Without routing (all queries → GPT-4):

  • 1000 queries/day
  • Average 500 tokens/query
  • Cost: 1000 × 500 × $30/1M = $15/day
  • Monthly cost: $450

With routing (70% simple, 20% moderate, 10% complex):

  • Simple (700): 700 × 500 × $0.15/1M = $0.05/day
  • Moderate (200): 200 × 500 × $10/1M = $1.00/day
  • Complex (100): 100 × 500 × $30/1M = $1.50/day
  • Daily cost: $2.55
  • Monthly cost: $76.50

Savings: 83% ($373.50/month)

3. Deterministic Aggregation ($0 vs $$)

Use deterministic voting strategies instead of LLM aggregation when possible.

Cost Comparison: LLM vs Voting

LLM-powered consensus:

aggregator_config:
  aggregation_strategy: consensus  # Uses LLM
  • Cost: $0.02-0.05 per aggregation (depending on agent count)
  • Speed: 2-5 seconds
  • Quality: High (semantic synthesis)

Deterministic voting:

aggregator_config:
  aggregation_strategy: voting_majority  # No LLM
  • Cost: $0.00 per aggregation
  • Speed: <1ms (instant)
  • Quality: Good (for classification/voting tasks)

When to Use Each

Use voting_majority when:

  • Classifying content (sentiment, category, priority)
  • Binary decisions (approve/reject)
  • Equal-weight agent opinions
  • Reproducibility required

Use LLM consensus when:

  • Narrative synthesis needed
  • Semantic understanding required
  • Conflict resolution complex
  • Quality justifies cost

Cost Savings Example

1000 aggregations/day:

  • LLM consensus: 1000 × $0.03 = $30/day ($900/month)
  • Deterministic voting: 1000 × $0 = $0/day ($0/month)
  • Savings: $900/month

4. Batch Processing (90%+ cost reduction)

Process multiple items in one API call instead of many individual calls.

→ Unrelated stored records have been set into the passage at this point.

@[simp] theorem modCore_agenda (k : Nat) (f : CoreSt → CoreSt) (s : State) : (modCore k f s).agenda = s.agenda := rfl
@[simp] theorem modCore_cur (k : Nat) (f : CoreSt → CoreSt) (s : State) : (modCore k f s).cur = s.cur := rfl
@[simp] theorem modCore_heads (k : Nat) (f : CoreSt → CoreSt) (s : State) : (modCore k f s).heads = s.heads := rfl
@[simp] theorem modCore_focus (k : Nat) (f : CoreSt → CoreSt) (s : State) : (modCore k f s).focus = s.focus := rfl
@[simp] theorem modCore_freeCtr (k : Nat) (f : CoreSt → CoreSt) (s : State) : (modCore k f s).freeCtr = s.freeCtr := rfl
@[simp] theorem modCore_cyc (k : Nat) (f : CoreSt → CoreSt) (s : State) : (modCore k f s).cyc = s.cyc := rfl
@[simp] theorem modCore_dev (k : Nat) (f : CoreSt → CoreSt) (s : State) : (modCore k f s).dev = s.dev := rfl
@[simp] theorem modCore_ms (k : Nat) (f : CoreSt → CoreSt) (s : State) : (modCore k f s).ms = s.ms := rfl
@[simp] theorem modCore_ctxs (k : Nat) (f : CoreSt → CoreSt) (s : State) : (modCore k f s).ctxs = s.ctxs := rfl
@[simp] theorem modCore_strips (k : Nat) (f : CoreSt → CoreSt) (s : State) : (modCore k f s).strips = s.strips := rfl
@[simp] theorem modCore_regs (k : Nat) (f : CoreSt → CoreSt) (s : State) : (modCore k f s).regs = s.regs := rfl
@[simp] theorem modCore_tr (k : Nat) (f : CoreSt → CoreSt) (s : State) : (modCore k f s).tr = s.tr := rfl
@[simp] theorem modCore_cp (k : Nat) (f : CoreSt → CoreSt) (s : State) : (modCore k f s).cp = s.cp := rfl
@[simp] theorem modCore_net (k : Nat) (f : CoreSt → CoreSt) (s : State) : (modCore k f s).net = s.net := rfl
@[simp] theorem modCore_grp (k : Nat) (f : CoreSt → CoreSt) (s : State) : (modCore k f s).grp = s.grp := rfl
@[simp] theorem modCore_host (k : Nat) (f : CoreSt → CoreSt) (s : State) : (modCore k f s).host = s.host := rfl
@[simp] theorem modCore_firm (k : Nat) (f : CoreSt → CoreSt) (s : State) : (modCore k f s).firm = s.firm := rfl
@[simp] theorem modCore_fe (k : Nat) (f : CoreSt → CoreSt) (s : State) : (modCore k f s).fe = s.fe := rfl
@[simp] theorem modCore_fab (k : Nat) (f : CoreSt → CoreSt) (s : State) : (modCore k f s).fab = s.fab := rfl
@[simp] theorem modCore_prisms (k : Nat) (f : CoreSt → CoreSt) (s : State) : (modCore k f s).prisms = s.prisms := rfl

@[simp] theorem setStrip_agenda (s : State) (k : Nat) (x : StripSt) : (setStrip s k x).agenda = s.agenda := rfl
@[simp] theorem setStrip_cur (s : State) (k : Nat) (x : StripSt) : (setStrip s k x).cur = s.cur := rfl
@[simp] theorem setStrip_heads (s : State) (k : Nat) (x : StripSt) : (setStrip s k x).heads = s.heads := rfl
@[simp] theorem setStrip_focus (s : State) (k : Nat) (x : StripSt) : (setStrip s k x).focus = s.focus := rfl
@[simp] theorem setStrip_freeCtr (s : State) (k : Nat) (x : StripSt) : (setStrip s k x).freeCtr = s.freeCtr := rfl
@[simp] theorem setStrip_cyc (s : State) (k : Nat) (x : StripSt) : (setStrip s k x).cyc = s.cyc := rfl
@[simp] theorem setStrip_dev (s : State) (k : Nat) (x : StripSt) : (setStrip s k x).dev = s.dev := rfl
@[simp] theorem setStrip_ms (s : State) (k : Nat) (x : StripSt) : (setStrip s k x).ms = s.ms := rfl
@[simp] theorem setStrip_ctxs (s : State) (k : Nat) (x : StripSt) : (setStrip s k x).ctxs = s.ctxs := rfl
@[simp] theorem setStrip_cores (s : State) (k : Nat) (x : StripSt) : (setStrip s k x).cores = s.cores := rfl
@[simp] theorem setStrip_regs (s : State) (k : Nat) (x : StripSt) : (setStrip s k x).regs = s.regs := rfl
@[simp] theorem setStrip_tr (s : State) (k : Nat) (x : StripSt) : (setStrip s k x).tr = s.tr := rfl
@[simp] theorem setStrip_cp (s : State) (k : Nat) (x : StripSt) : (setStrip s k x).cp = s.cp := rfl
@[simp] theorem setStrip_net (s : State) (k : Nat) (x : StripSt) : (setStrip s k x).net = s.net := rfl
@[simp] theorem setStrip_grp (s : State) (k : Nat) (x : StripSt) : (setStrip s k x).grp = s.grp := rfl
@[simp] theorem setStrip_host (s : State) (k : Nat) (x : StripSt) : (setStrip s k x).host = s.host := rfl
@[simp] theorem setStrip_firm (s : State) (k : Nat) (x : StripSt) : (setStrip s k x).firm = s.firm := rfl
@[simp] theorem setStrip_fe (s : State) (k : Nat) (x : StripSt) : (setStrip s k x).fe = s.fe := rfl
@[simp] theorem setStrip_fab (s : State) (k : Nat) (x : StripSt) : (setStrip s k x).fab = s.fab := rfl
@[simp] theorem setStrip_prisms (s : State) (k : Nat) (x : StripSt) : (setStrip s k x).prisms = s.prisms := rfl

Anti-Pattern (100 separate calls)

// DON'T DO THIS - expensive!
for _, item := range items {
    result, err := llm.CreateStructured[Result](ctx, client, item, nil)
    results = append(results, result)
}

Cost: 100 calls × overhead = expensive

Optimized (1 batched call)

// DO THIS - efficient!
type BatchResults struct {
    Results []Result `json:"results" validate:"required,dive"`
}

prompt := fmt.Sprintf("Analyze these items: %v", items)
batchResult, err := llm.CreateStructured[BatchResults](ctx, client, prompt, nil)

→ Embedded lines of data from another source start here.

theorem retryRedispatch_eq (hm : (prismOf s p).req[idx]? = some m) {c : Nat} (hr : m.retryAt = some c) :
    exec (.retryRedispatch p idx) s =
      .next (if c ≤ s.cyc then roomAt p (dispatchAt p false idx (freeThread s p false) s) else s) := by
  have hlt : idx < (prismOf s p).req.length := (List.getElem?_eq_some_iff.mp hm).1
  have hin : inbox s p false = (prismOf s p).req := rfl
  rw [exec_retryRedispatch]
  unfold execRetryRedispatch
  simp only [show ¬ (prismOf s p).req.length ≤ idx by omega, decide_false, ↓reduceIte, hin, hm, Option.any_some, hr,
    decide_eq_true_eq]

/-! ### What hardware answers (R81, R239, R241) -/

section
variable (h0 : m.ty ≠ 0x0A) (h6 : ¬ (6 ≤ m.ty ∧ m.ty ≤ 8))
include h0 h6

theorem hardware_fast : hardware p m s = fastPath p m s := by
  unfold hardware
  rw [if_neg, if_neg]
  · simp only [Bool.and_eq_true, decide_eq_true_eq]
    exact fun h => h6 h.1.1
  · simp only [Bool.and_eq_true, beq_iff_eq]
    exact fun h => h0 h.1

end

/-- The block is one that the INV protocol's hardware serves: no LOCK, poison, transaction or busy tag (R241). -/
structure Fast (s : State) (p blk : Nat) : Prop where
  hbm : p < 24
  inv : protoOf s p blk = 0
  unlocked : (dirEntry s p blk).getLsbD 60 = false
  clean : (dirEntry s p blk).getLsbD 8 = false
  closed : txnOpen s p blk = false
  idle : atagOf s blk ≠ 3

theorem Fast.guard (h : Fast s p m.block) : (24 ≤ p || protoOf s p m.block != 0 || (dirEntry s p m.block).getLsbD 60 ||
    (dirEntry s p m.block).getLsbD 8 || txnOpen s p m.block || atagOf s m.block == 3) = false := by
  obtain ⟨hp, hi, hl, hc, ht, ha⟩ := h
  simp only [show ¬ 24 ≤ p by omega, hi, hl, hc, ht, beq_eq_false_iff_ne.mpr ha, decide_false, bne_self_eq_false, Bool.or_self]

theorem hardware_gets (hf : Fast s p m.block) (ht : m.ty = 0) : hardware p m s =
    if dirDst (dirEntry s p m.block) ≤ 1 then
      let e := dirEntry s p m.block
      let line := (SMap.get none (prismOf s p).dir (dirLine m.block)).isSome
      let k := if line then dirLine m.block else dirRegion m.block
      let sh := addSharer e (msgDev m)
      if dirRoom s p k then some (fastGrant p m k (dirWith e line 1 (dirSeq e + 1) sh.1 sh.2) 0 s) else none
    else none := by
  rw [hardware_fast (by omega) (by omega)]
  unfold fastPath
  simp only [hf.guard, ht, Bool.false_eq_true, ↓reduceIte, BEq.rfl, Bool.true_and, decide_eq_true_eq, Nat.reduceBEq, Bool.false_and]
theorem hardware_getm (hf : Fast s p m.block) (ht : m.ty = 1) : hardware p m s =
    if dirDst (dirEntry s p m.block) = 0 then
      let e := dirEntry s p m.block
      if dirRoom s p (dirLine m.block) then
        some (fastGrant p m (dirLine m.block) (dirWith e true 2 (dirSeq e + 1) false (oneSharer (msgDev m))) 1 s)
      else none
    else none := by
  rw [hardware_fast (by omega) (by omega)]
  unfold fastPath
  simp only [hf.guard, ht, Bool.false_eq_true, ↓reduceIte, BEq.rfl, Bool.true_and, beq_iff_eq, Nat.reduceBEq, Bool.false_and]
theorem hardware_putm (hf : Fast s p m.block) (ht : m.ty = 3) (hd : dirDst (dirEntry s p m.block) = 2)
    (ho : dirPtr0 (dirEntry s p m.block) = msgDev m) (hq : m.seq.toNat % 64 = dirSeq (dirEntry s p m.block) % 64) :
    hardware p m s =
      some (fastPutm p m (SMap.get none (prismOf s p).dir (dirLine m.block)).isSome (dirEntry s p m.block) s) := by
  rw [hardware_fast (by omega) (by omega)]
  unfold fastPath
  simp only [hf.guard, ht, hd, ho, hq, Bool.false_eq_true, ↓reduceIte, BEq.rfl, Bool.and_self, Nat.reduceBEq, Bool.false_and]

end

/-! ### A handler's start (R232) -/

theorem readG_startReg (r : Nat) (v : W64) (x : Ctx) {k : Nat} (hk : k ≠ 0) :
    readG (startReg r v x) k = if k = r then Cap.ofInt v else readG x k := by
  unfold readG startReg
  simp only [beq_iff_eq, hk, ↓reduceIte, SMap.get_set]
@[simp] theorem startReg_pc (r : Nat) (v : W64) (x : Ctx) : (startReg r v x).pc = x.pc := rfl

theorem startRun_eq (p t : Nat) (m : PMsg) (entry : Nat) (s : State) : ∃ g8 u,
    (SMap.get none (prismOf u p).thr t).isSome = true ∧
    startRun p t m entry s = setCtx u (32768 + 8 * p + t) (startReg 8 g8 (startReg 7 (dirImage s p m.block) (startReg 6 m.seq
      (startReg 5 m.requester (startReg 4 (BitVec.ofNat 64 m.block) { pc := ⟨bitsOf entry 55 6 * 64, 1⟩ }))))) :=
  ⟨_, _, by rw [prismOf_modPrism, SMap.get_set_self]; rfl, rfl⟩

/-! ### Handler runs (R236) -/

theorem prismNo_thread {p t : Nat} (ht : t < 8) : prismNo (32768 + 8 * p + t) = p := by
  unfold prismNo
  omega

theorem handlerWatchdog_eq {s : State} {p t : Nat} {r : ThrRun} (hp : p < 51) (ht : t < 8)
    (hr : runOf s (32768 + 8 * p + t) = some r) : exec (.handlerWatchdog p t) s =
      .next (if (prismOf s p).wd ≤ r.count then stopHandler (32768 + 8 * p + t) 0x15 false s else s) := by
  rw [exec_handlerWatchdog]
  unfold execHandlerWatchdog
  simp only [Nat.mod_eq_of_lt ht, hr, hp, decide_true, Bool.true_and, decide_eq_true_eq]

/-! ### The supervisor's commands: what they leave unchanged -/

theorem prismOf_congr {s t : State} (h : t.prisms = s.prisms) (p : Nat) : prismOf t p = prismOf s p := by
  unfold prismOf
  rw [h]
@[simp] theorem vecSend_prisms (f v : Nat) (s : State) : (vecSend f v s).prisms = s.prisms := by
  unfold vecSend
  dsimp only
  split <;> rfl
@[simp] theorem vecEvent_prisms (f v : Nat) (s : State) : (vecEvent f v s).prisms = s.prisms := by
  unfold vecEvent
  dsimp only
  split
  · rw [vecSend_prisms]
    rfl
  · rfl
@[simp] theorem supRecord_prisms (r : SupRec) (s : State) : (supRecord r s).prisms = s.prisms := by
  unfold supRecord
  rw [vecEvent_prisms]
  split
  · rw [modRegs_prisms, poke_prisms]
  · rfl

/-- A change of a list of Prisms reaches those in the list, and each once is enough when it is idempotent. -/
theorem prismOf_foldl_mod {β : Type} (g : PrismSt → β) (f : PrismSt → PrismSt) (b : β) (hf : ∀ x, g (f x) = b) (ps : List Nat) (s : State)
    {p : Nat} (hp : p ∈ ps ∨ g (prismOf s p) = b) : g (prismOf (ps.foldl (fun s p => modPrism p f s) s) p) = b := by
  induction ps generalizing s with
  | nil => exact hp.resolve_left List.not_mem_nil
  | cons q ps ih =>
    refine ih _ ?_
    by_cases hq : p = q
    · exact .inr (by rw [hq, prismOf_modPrism, hf])
    · rw [prismOf_modPrism_ne _ _ hq]
      exact hp.imp_left fun h => (List.mem_cons.mp h).resolve_left hq

@[simp] theorem prDone_prisms (n : Nat) (s : State) : (prDone n s).prisms = s.prisms := rfl
@[simp] theorem prDone_ms (n : Nat) (s : State) : (prDone n s).ms = s.ms := rfl
theorem prDone_idle (n : Nat) (s : State) : (prDone n s).regs.prbusy = false := rfl
theorem prDone_status (n : Nat) (s : State) : (prDone n s).regs.prstatus = BitVec.ofNat 3 n := rfl

/-- The entries that satisfy a test, listed by number. -/
theorem get_filtered (g : Nat → BitVec 128) (ok : BitVec 128 → Bool) (i : Nat) (ks : List Nat) :
    SMap.get 0 ((ks.map fun i => (i, g i)).filter fun r => ok r.2) i = if i ∈ ks ∧ ok (g i) = true then g i else 0 := by
  induction ks with
  | nil => exact (if_neg (fun h => List.not_mem_nil h.1)).symm
  | cons k ks ih =>
    rw [List.map_cons, List.filter_cons]
    by_cases hk : i = k
    · subst hk
      cases hok : ok (g i) with
      | true => simp [SMap.get]
      | false =>
        have hno (P : Prop) : ¬ (P ∧ ok (g i) = true) := fun h => Bool.false_ne_true (hok.symm.trans h.2)
        rw [if_neg Bool.false_ne_true, ih, if_neg (hno _), ← hok, if_neg (hno _)]
    · split
      · rw [SMap.get, if_neg (by simpa using hk), ih]
        simp [hk]
      · rw [ih]
        simp [hk]

/-- Every Prism takes the valid entries of the table; the others leave a record each (R228). -/
theorem rtsync_reads {s : State} (h : prUnder s 1 = true) : ∃ t, exec .rtsync s = .next t ∧ t.regs.prbusy = false ∧
    t.regs.prstatus = 0 ∧ ∀ p i, p < 51 → i < 4096 →
      SMap.get 0 (prismOf t p).regions i = if regV (regionRead s i) && regOk s (regionRead s i) then regionRead s i else 0 := by
  have hi (i : Nat) : i < 4096 ↔ i ∈ List.range 4096 := List.mem_range.symm
  have hq (p : Nat) : p < 51 ↔ p ∈ List.range 51 := List.mem_range.symm
  rw [exec_rtsync]
  unfold execRtsync
  simp only [h, Bool.not_true, Bool.false_eq_true, ↓reduceIte, hi, hq]
  generalize List.range 4096 = is
  generalize List.range 51 = ps
  refine ⟨_, rfl, rfl, rfl, fun p i hp hi => ?_⟩
  rw [prismOf_congr (prDone_prisms ..),
    prismOf_congr (foldl_keeps (g := State.prisms) (by intros; exact supRecord_prisms ..) ..)]
  refine (congrArg (SMap.get 0 · i) (prismOf_foldl_mod PrismSt.regions _
    ((is.map fun i => (i, regionRead s i)).filter fun r => regV r.2 && regOk s r.2) (by intro; rfl) _ _ (.inl hp))).trans ?_
  refine (get_filtered (regionRead s) (fun e => regV e && regOk s e) i is).trans ?_
  simp only [hi, true_and]

/-- The state in which a rebind has begun: every Prism holds the entry as read. -/
abbrev rebinding (i : Nat) (s : State) : State := modRegs (fun r => { r with prstep := true }) (regionHeld i (regionRead s i) s)
theorem regionHeld_dev (i : Nat) (e : BitVec 128) (s : State) : (regionHeld i e s).dev = s.dev :=
  foldl_keeps (g := State.dev) (by intros; rfl) ..

section
variable {s : State} (h : prUnder s 2 = true)
include h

Cost: 1 call = 90%+ savings

Batch Size Optimization

const (
    MinBatchSize = 10   // Below this, batching adds overhead
    MaxBatchSize = 100  // Above this, context window limits hit
)

func processBatch(ctx context.Context, items []Item) ([]Result, error) {
    if len(items) < MinBatchSize {
        // Process individually for small batches
        return processIndividually(ctx, items)
    }

    // Split into optimal batch sizes
    batches := splitIntoBatches(items, MaxBatchSize)

    var results []Result
    for _, batch := range batches {
        batchResults, err := processSingleBatch(ctx, batch)
        if err != nil {
            return nil, err
        }
        results = append(results, batchResults...)
    }

    return results, nil
}

5. Budget Monitoring and Alerts

Track spending and alert on thresholds before overspend.

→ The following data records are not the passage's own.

-- ==== Sys2Proof/Laws/State.lean ====
section
/-! SUPPORT. One lemma per field per named update of the state, so that no proof unfolds an update. -/

namespace Sys2Proof.Machine

variable (s : State)

section setFifoFields
variable (f : Fifo)
@[simp] theorem setFifo_params : (s.setFifo f).params = s.params := rfl
@[simp] theorem setFifo_fifo : (s.setFifo f).fifo = f := rfl
@[simp] theorem setFifo_dec : (s.setFifo f).dec = s.dec := rfl
@[simp] theorem setFifo_phy : (s.setFifo f).phy = s.phy := rfl
@[simp] theorem setFifo_instanceActive : (s.setFifo f).instanceActive = s.instanceActive := rfl
@[simp] theorem setFifo_framers : (s.setFifo f).framers = s.framers := rfl
@[simp] theorem setFifo_fg : (s.setFifo f).fg = s.fg := rfl
@[simp] theorem setFifo_sched : (s.setFifo f).sched = s.sched := rfl
@[simp] theorem setFifo_irqIn : (s.setFifo f).irqIn = s.irqIn := rfl
@[simp] theorem setFifo_fgIn : (s.setFifo f).fgIn = s.fgIn := rfl
@[simp] theorem setFifo_resp : (s.setFifo f).resp = s.resp := rfl
@[simp] theorem setFifo_driven : (s.setFifo f).driven = s.driven := rfl
@[simp] theorem setFifo_rxCalls : (s.setFifo f).rxCalls = s.rxCalls := rfl
@[simp] theorem setFifo_txCalls : (s.setFifo f).txCalls = s.txCalls := rfl
@[simp] theorem setFifo_freeCtr : (s.setFifo f).freeCtr = s.freeCtr := rfl
@[simp] theorem setFifo_framer (m : Nat) : (s.setFifo f).framer m = s.framer m := rfl
end setFifoFields

section setDecFields
variable (d : Decoder)
@[simp] theorem setDec_params : (s.setDec d).params = s.params := rfl
@[simp] theorem setDec_fifo : (s.setDec d).fifo = s.fifo := rfl
@[simp] theorem setDec_dec : (s.setDec d).dec = d := rfl
@[simp] theorem setDec_phy : (s.setDec d).phy = s.phy := rfl
@[simp] theorem setDec_instanceActive : (s.setDec d).instanceActive = s.instanceActive := rfl
@[simp] theorem setDec_framers : (s.setDec d).framers = s.framers := rfl
@[simp] theorem setDec_fg : (s.setDec d).fg = s.fg := rfl
@[simp] theorem setDec_sched : (s.setDec d).sched = s.sched := rfl
@[simp] theorem setDec_irqIn : (s.setDec d).irqIn = s.irqIn := rfl
@[simp] theorem setDec_fgIn : (s.setDec d).fgIn = s.fgIn := rfl
@[simp] theorem setDec_resp : (s.setDec d).resp = s.resp := rfl
@[simp] theorem setDec_driven : (s.setDec d).driven = s.driven := rfl
@[simp] theorem setDec_rxCalls : (s.setDec d).rxCalls = s.rxCalls := rfl
@[simp] theorem setDec_txCalls : (s.setDec d).txCalls = s.txCalls := rfl
@[simp] theorem setDec_freeCtr : (s.setDec d).freeCtr = s.freeCtr := rfl
@[simp] theorem setDec_framer (m : Nat) : (s.setDec d).framer m = s.framer m := rfl
end setDecFields

section setPhyFields
variable (p : Phy)
@[simp] theorem setPhy_params : (s.setPhy p).params = s.params := rfl
@[simp] theorem setPhy_fifo : (s.setPhy p).fifo = s.fifo := rfl
@[simp] theorem setPhy_dec : (s.setPhy p).dec = s.dec := rfl
@[simp] theorem setPhy_phy : (s.setPhy p).phy = p := rfl
@[simp] theorem setPhy_instanceActive : (s.setPhy p).instanceActive = s.instanceActive := rfl
@[simp] theorem setPhy_framers : (s.setPhy p).framers = s.framers := rfl
@[simp] theorem setPhy_fg : (s.setPhy p).fg = s.fg := rfl
@[simp] theorem setPhy_sched : (s.setPhy p).sched = s.sched := rfl
@[simp] theorem setPhy_irqIn : (s.setPhy p).irqIn = s.irqIn := rfl
@[simp] theorem setPhy_fgIn : (s.setPhy p).fgIn = s.fgIn := rfl
@[simp] theorem setPhy_resp : (s.setPhy p).resp = s.resp := rfl
@[simp] theorem setPhy_driven : (s.setPhy p).driven = s.driven := rfl
@[simp] theorem setPhy_rxCalls : (s.setPhy p).rxCalls = s.rxCalls := rfl
@[simp] theorem setPhy_txCalls : (s.setPhy p).txCalls = s.txCalls := rfl
@[simp] theorem setPhy_freeCtr : (s.setPhy p).freeCtr = s.freeCtr := rfl
@[simp] theorem setPhy_framer (m : Nat) : (s.setPhy p).framer m = s.framer m := rfl
end setPhyFields

section setFramerFields
variable (n : Nat) (k : Framer)
@[simp] theorem setFramer_params : (s.setFramer n k).params = s.params := rfl
@[simp] theorem setFramer_fifo : (s.setFramer n k).fifo = s.fifo := rfl
@[simp] theorem setFramer_dec : (s.setFramer n k).dec = s.dec := rfl
@[simp] theorem setFramer_phy : (s.setFramer n k).phy = s.phy := rfl
@[simp] theorem setFramer_instanceActive : (s.setFramer n k).instanceActive = s.instanceActive := rfl
@[simp] theorem setFramer_framers : (s.setFramer n k).framers = framerPut n k s.framers := rfl
@[simp] theorem setFramer_fg : (s.setFramer n k).fg = s.fg := rfl
@[simp] theorem setFramer_sched : (s.setFramer n k).sched = s.sched := rfl
@[simp] theorem setFramer_irqIn : (s.setFramer n k).irqIn = s.irqIn := rfl
@[simp] theorem setFramer_fgIn : (s.setFramer n k).fgIn = s.fgIn := rfl
@[simp] theorem setFramer_resp : (s.setFramer n k).resp = s.resp := rfl
@[simp] theorem setFramer_driven : (s.setFramer n k).driven = s.driven := rfl
@[simp] theorem setFramer_rxCalls : (s.setFramer n k).rxCalls = s.rxCalls := rfl
@[simp] theorem setFramer_txCalls : (s.setFramer n k).txCalls = s.txCalls := rfl
@[simp] theorem setFramer_freeCtr : (s.setFramer n k).freeCtr = s.freeCtr := rfl
end setFramerFields

section setFgFields
variable (fs : List FgFrame)
@[simp] theorem setFg_params : (s.setFg fs).params = s.params := rfl
@[simp] theorem setFg_fifo : (s.setFg fs).fifo = s.fifo := rfl
@[simp] theorem setFg_dec : (s.setFg fs).dec = s.dec := rfl
@[simp] theorem setFg_phy : (s.setFg fs).phy = s.phy := rfl
@[simp] theorem setFg_instanceActive : (s.setFg fs).instanceActive = s.instanceActive := rfl
@[simp] theorem setFg_framers : (s.setFg fs).framers = s.framers := rfl
@[simp] theorem setFg_fg : (s.setFg fs).fg = fs := rfl
@[simp] theorem setFg_sched : (s.setFg fs).sched = s.sched := rfl
@[simp] theorem setFg_irqIn : (s.setFg fs).irqIn = s.irqIn := rfl
@[simp] theorem setFg_fgIn : (s.setFg fs).fgIn = s.fgIn := rfl
@[simp] theorem setFg_resp : (s.setFg fs).resp = s.resp := rfl
@[simp] theorem setFg_driven : (s.setFg fs).driven = s.driven := rfl
@[simp] theorem setFg_rxCalls : (s.setFg fs).rxCalls = s.rxCalls := rfl
@[simp] theorem setFg_txCalls : (s.setFg fs).txCalls = s.txCalls := rfl
@[simp] theorem setFg_freeCtr : (s.setFg fs).freeCtr = s.freeCtr := rfl
@[simp] theorem setFg_framer (m : Nat) : (s.setFg fs).framer m = s.framer m := rfl
end setFgFields

section activateFields
@[simp] theorem activate_params : s.activate.params = s.params := rfl
@[simp] theorem activate_fifo : s.activate.fifo = s.fifo := rfl
@[simp] theorem activate_dec : s.activate.dec = s.dec := rfl
@[simp] theorem activate_phy : s.activate.phy = s.phy := rfl
@[simp] theorem activate_instanceActive : s.activate.instanceActive = true := rfl
@[simp] theorem activate_framers : s.activate.framers = s.framers := rfl
@[simp] theorem activate_fg : s.activate.fg = s.fg := rfl
@[simp] theorem activate_sched : s.activate.sched = s.sched := rfl
@[simp] theorem activate_irqIn : s.activate.irqIn = s.irqIn := rfl
@[simp] theorem activate_fgIn : s.activate.fgIn = s.fgIn := rfl
@[simp] theorem activate_resp : s.activate.resp = s.resp := rfl
@[simp] theorem activate_driven : s.activate.driven = s.driven := rfl
@[simp] theorem activate_rxCalls : s.activate.rxCalls = s.rxCalls := rfl
@[simp] theorem activate_txCalls : s.activate.txCalls = s.txCalls := rfl
@[simp] theorem activate_freeCtr : s.activate.freeCtr = s.freeCtr := rfl
@[simp] theorem activate_framer (m : Nat) : s.activate.framer m = s.framer m := rfl
end activateFields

Budget Monitor Implementation

package budget

import (
    "context"
    "fmt"
    "log"
    "time"

    "github.com/aixgo-dev/aixgo/internal/observability"
)

type BudgetMonitor struct {
    dailyLimit   float64
    warningLevel float64  // Percentage of limit for warnings (e.g., 0.8 = 80%)
    alertFunc    func(cost float64, limit float64, level string)
}

func NewBudgetMonitor(dailyLimit float64, warningLevel float64, alertFunc func(float64, float64, string)) *BudgetMonitor {
    return &BudgetMonitor{
        dailyLimit:   dailyLimit,
        warningLevel: warningLevel,
        alertFunc:    alertFunc,
    }
}

func (b *BudgetMonitor) CheckBudget(ctx context.Context) error {
    cost := observability.GetMetric("llm.cost.daily")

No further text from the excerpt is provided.